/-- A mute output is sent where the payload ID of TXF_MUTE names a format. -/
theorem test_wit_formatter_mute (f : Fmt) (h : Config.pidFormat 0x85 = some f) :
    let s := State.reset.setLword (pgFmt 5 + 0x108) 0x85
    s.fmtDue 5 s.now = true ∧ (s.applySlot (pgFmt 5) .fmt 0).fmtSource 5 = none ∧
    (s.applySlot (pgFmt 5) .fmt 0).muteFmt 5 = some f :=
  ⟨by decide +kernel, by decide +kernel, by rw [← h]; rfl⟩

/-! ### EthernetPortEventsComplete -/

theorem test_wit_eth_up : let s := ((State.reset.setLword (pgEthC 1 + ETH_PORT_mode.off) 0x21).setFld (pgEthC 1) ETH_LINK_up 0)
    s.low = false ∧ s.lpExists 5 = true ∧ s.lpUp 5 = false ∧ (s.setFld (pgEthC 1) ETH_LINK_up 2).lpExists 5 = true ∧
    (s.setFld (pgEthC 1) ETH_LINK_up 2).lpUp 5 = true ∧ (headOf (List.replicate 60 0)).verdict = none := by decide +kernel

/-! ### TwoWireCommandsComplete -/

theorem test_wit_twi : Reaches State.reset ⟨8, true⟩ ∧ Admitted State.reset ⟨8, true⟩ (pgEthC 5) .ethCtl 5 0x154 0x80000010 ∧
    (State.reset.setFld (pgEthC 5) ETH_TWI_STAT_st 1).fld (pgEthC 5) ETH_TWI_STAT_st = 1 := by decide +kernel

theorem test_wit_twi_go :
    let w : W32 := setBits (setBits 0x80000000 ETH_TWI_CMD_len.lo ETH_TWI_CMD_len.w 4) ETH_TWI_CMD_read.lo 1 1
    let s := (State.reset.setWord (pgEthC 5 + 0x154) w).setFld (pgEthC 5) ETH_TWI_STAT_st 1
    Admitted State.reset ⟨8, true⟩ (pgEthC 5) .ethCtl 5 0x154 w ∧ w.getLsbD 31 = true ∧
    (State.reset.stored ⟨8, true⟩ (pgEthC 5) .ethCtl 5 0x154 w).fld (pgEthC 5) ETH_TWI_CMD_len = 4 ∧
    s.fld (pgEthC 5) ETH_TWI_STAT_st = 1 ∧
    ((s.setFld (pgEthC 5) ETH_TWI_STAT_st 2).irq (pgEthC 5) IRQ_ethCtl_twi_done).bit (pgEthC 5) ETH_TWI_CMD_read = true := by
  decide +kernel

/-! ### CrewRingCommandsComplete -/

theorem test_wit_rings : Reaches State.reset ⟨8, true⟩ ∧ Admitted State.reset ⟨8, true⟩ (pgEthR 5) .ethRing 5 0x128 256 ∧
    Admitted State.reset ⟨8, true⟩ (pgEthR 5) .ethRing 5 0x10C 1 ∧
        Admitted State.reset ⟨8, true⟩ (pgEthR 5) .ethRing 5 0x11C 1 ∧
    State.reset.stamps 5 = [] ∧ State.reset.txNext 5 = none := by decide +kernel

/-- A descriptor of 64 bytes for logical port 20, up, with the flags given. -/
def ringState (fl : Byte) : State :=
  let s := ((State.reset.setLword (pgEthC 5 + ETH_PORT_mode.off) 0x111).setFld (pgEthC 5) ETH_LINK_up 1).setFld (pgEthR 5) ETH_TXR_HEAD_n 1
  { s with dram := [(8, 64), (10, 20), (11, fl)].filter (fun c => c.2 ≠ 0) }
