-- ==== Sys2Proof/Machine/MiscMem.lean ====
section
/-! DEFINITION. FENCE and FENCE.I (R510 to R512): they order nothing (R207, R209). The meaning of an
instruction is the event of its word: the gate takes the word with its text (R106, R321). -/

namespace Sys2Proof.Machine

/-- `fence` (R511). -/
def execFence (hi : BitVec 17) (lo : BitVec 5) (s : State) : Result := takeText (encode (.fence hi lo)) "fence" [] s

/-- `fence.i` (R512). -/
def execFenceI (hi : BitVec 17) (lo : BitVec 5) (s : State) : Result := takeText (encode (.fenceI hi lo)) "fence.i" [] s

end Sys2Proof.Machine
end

==

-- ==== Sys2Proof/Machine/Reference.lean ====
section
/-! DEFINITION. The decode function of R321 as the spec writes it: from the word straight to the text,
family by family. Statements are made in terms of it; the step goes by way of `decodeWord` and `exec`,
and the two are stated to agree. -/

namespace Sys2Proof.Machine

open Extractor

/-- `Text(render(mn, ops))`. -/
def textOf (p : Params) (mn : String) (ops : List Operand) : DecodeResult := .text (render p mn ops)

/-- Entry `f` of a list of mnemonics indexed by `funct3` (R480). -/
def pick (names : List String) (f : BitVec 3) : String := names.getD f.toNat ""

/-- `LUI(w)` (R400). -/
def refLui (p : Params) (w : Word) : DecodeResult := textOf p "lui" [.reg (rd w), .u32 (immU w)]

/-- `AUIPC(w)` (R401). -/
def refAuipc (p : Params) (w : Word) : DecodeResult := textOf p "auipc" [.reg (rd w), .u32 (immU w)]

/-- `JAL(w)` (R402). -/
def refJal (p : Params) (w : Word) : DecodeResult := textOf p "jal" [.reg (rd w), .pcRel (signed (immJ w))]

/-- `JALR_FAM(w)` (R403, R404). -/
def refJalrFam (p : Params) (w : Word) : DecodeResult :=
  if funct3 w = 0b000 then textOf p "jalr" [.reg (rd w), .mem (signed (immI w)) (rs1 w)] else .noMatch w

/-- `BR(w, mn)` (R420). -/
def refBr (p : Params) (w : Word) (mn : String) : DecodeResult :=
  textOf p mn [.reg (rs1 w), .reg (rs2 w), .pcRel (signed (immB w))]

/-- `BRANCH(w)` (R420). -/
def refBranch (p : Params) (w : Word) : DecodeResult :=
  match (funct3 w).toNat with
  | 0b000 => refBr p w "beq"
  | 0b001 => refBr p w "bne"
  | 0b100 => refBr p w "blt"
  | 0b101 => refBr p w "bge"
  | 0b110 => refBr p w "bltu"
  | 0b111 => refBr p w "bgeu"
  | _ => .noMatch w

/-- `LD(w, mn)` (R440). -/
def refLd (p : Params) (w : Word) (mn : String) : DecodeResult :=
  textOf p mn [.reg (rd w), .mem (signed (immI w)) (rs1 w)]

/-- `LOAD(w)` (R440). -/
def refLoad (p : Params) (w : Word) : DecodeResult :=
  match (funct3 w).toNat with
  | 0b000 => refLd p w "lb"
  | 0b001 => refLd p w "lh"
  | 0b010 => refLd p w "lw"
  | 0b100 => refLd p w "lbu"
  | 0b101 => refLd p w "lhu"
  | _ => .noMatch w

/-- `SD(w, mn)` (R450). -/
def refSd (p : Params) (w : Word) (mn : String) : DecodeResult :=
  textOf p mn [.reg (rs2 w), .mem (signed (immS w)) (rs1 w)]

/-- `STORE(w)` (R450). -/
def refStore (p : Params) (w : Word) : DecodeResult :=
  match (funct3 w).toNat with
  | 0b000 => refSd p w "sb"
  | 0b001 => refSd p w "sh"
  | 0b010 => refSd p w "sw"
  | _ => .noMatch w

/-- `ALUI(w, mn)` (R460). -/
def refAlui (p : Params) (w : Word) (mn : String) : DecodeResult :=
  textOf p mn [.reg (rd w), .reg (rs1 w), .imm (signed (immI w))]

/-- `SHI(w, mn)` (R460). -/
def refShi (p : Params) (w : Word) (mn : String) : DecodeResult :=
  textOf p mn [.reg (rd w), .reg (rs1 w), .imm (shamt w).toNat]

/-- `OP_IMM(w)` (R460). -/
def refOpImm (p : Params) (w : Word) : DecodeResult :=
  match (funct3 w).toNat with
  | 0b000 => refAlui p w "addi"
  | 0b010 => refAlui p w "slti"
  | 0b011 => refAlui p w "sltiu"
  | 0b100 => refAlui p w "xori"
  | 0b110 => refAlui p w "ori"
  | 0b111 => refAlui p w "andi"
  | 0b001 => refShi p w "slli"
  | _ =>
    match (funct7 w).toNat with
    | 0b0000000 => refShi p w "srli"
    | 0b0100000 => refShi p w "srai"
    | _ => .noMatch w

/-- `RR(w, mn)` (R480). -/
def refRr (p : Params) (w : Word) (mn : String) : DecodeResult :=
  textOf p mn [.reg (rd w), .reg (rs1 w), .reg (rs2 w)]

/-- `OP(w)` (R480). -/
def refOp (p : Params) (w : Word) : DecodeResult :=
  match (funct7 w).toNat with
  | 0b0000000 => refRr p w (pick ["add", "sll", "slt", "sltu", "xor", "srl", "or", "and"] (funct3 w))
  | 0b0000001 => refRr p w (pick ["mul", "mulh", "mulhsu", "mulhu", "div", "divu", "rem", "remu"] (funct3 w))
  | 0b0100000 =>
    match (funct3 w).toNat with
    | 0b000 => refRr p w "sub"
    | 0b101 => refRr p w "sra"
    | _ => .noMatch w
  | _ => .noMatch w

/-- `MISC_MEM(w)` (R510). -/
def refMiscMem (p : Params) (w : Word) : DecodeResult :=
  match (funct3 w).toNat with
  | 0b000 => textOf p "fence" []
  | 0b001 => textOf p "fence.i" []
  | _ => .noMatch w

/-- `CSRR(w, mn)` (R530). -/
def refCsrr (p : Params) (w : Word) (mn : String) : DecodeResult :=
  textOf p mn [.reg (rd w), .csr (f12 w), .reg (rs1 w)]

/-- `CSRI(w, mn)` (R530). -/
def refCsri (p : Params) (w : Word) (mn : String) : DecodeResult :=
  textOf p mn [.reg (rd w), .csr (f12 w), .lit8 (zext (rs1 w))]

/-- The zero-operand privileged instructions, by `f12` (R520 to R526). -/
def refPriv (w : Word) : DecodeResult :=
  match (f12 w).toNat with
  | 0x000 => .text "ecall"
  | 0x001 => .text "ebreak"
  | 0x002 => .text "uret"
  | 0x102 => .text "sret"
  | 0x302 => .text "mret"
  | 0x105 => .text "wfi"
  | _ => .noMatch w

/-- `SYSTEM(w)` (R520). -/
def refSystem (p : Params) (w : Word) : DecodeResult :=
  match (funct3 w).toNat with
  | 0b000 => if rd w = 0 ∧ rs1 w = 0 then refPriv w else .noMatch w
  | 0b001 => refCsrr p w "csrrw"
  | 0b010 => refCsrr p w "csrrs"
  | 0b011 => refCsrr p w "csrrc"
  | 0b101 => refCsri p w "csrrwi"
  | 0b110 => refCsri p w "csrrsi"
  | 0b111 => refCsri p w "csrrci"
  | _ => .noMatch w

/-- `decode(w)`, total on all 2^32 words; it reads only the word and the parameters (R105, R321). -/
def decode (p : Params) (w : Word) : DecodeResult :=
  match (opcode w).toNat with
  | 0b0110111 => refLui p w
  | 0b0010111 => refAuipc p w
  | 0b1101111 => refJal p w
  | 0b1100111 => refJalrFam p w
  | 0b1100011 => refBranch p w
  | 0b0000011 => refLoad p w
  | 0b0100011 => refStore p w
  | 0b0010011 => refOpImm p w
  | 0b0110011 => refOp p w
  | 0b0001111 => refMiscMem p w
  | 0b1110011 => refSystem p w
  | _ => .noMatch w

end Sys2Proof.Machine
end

* _Exercise objective_: Where a line in the records above contains the string "refLoad", copy that line.

* _Written answer_:
def refLoad (p : Params) (w : Word) : DecodeResult :=
  | 0b0000011 => refLoad p w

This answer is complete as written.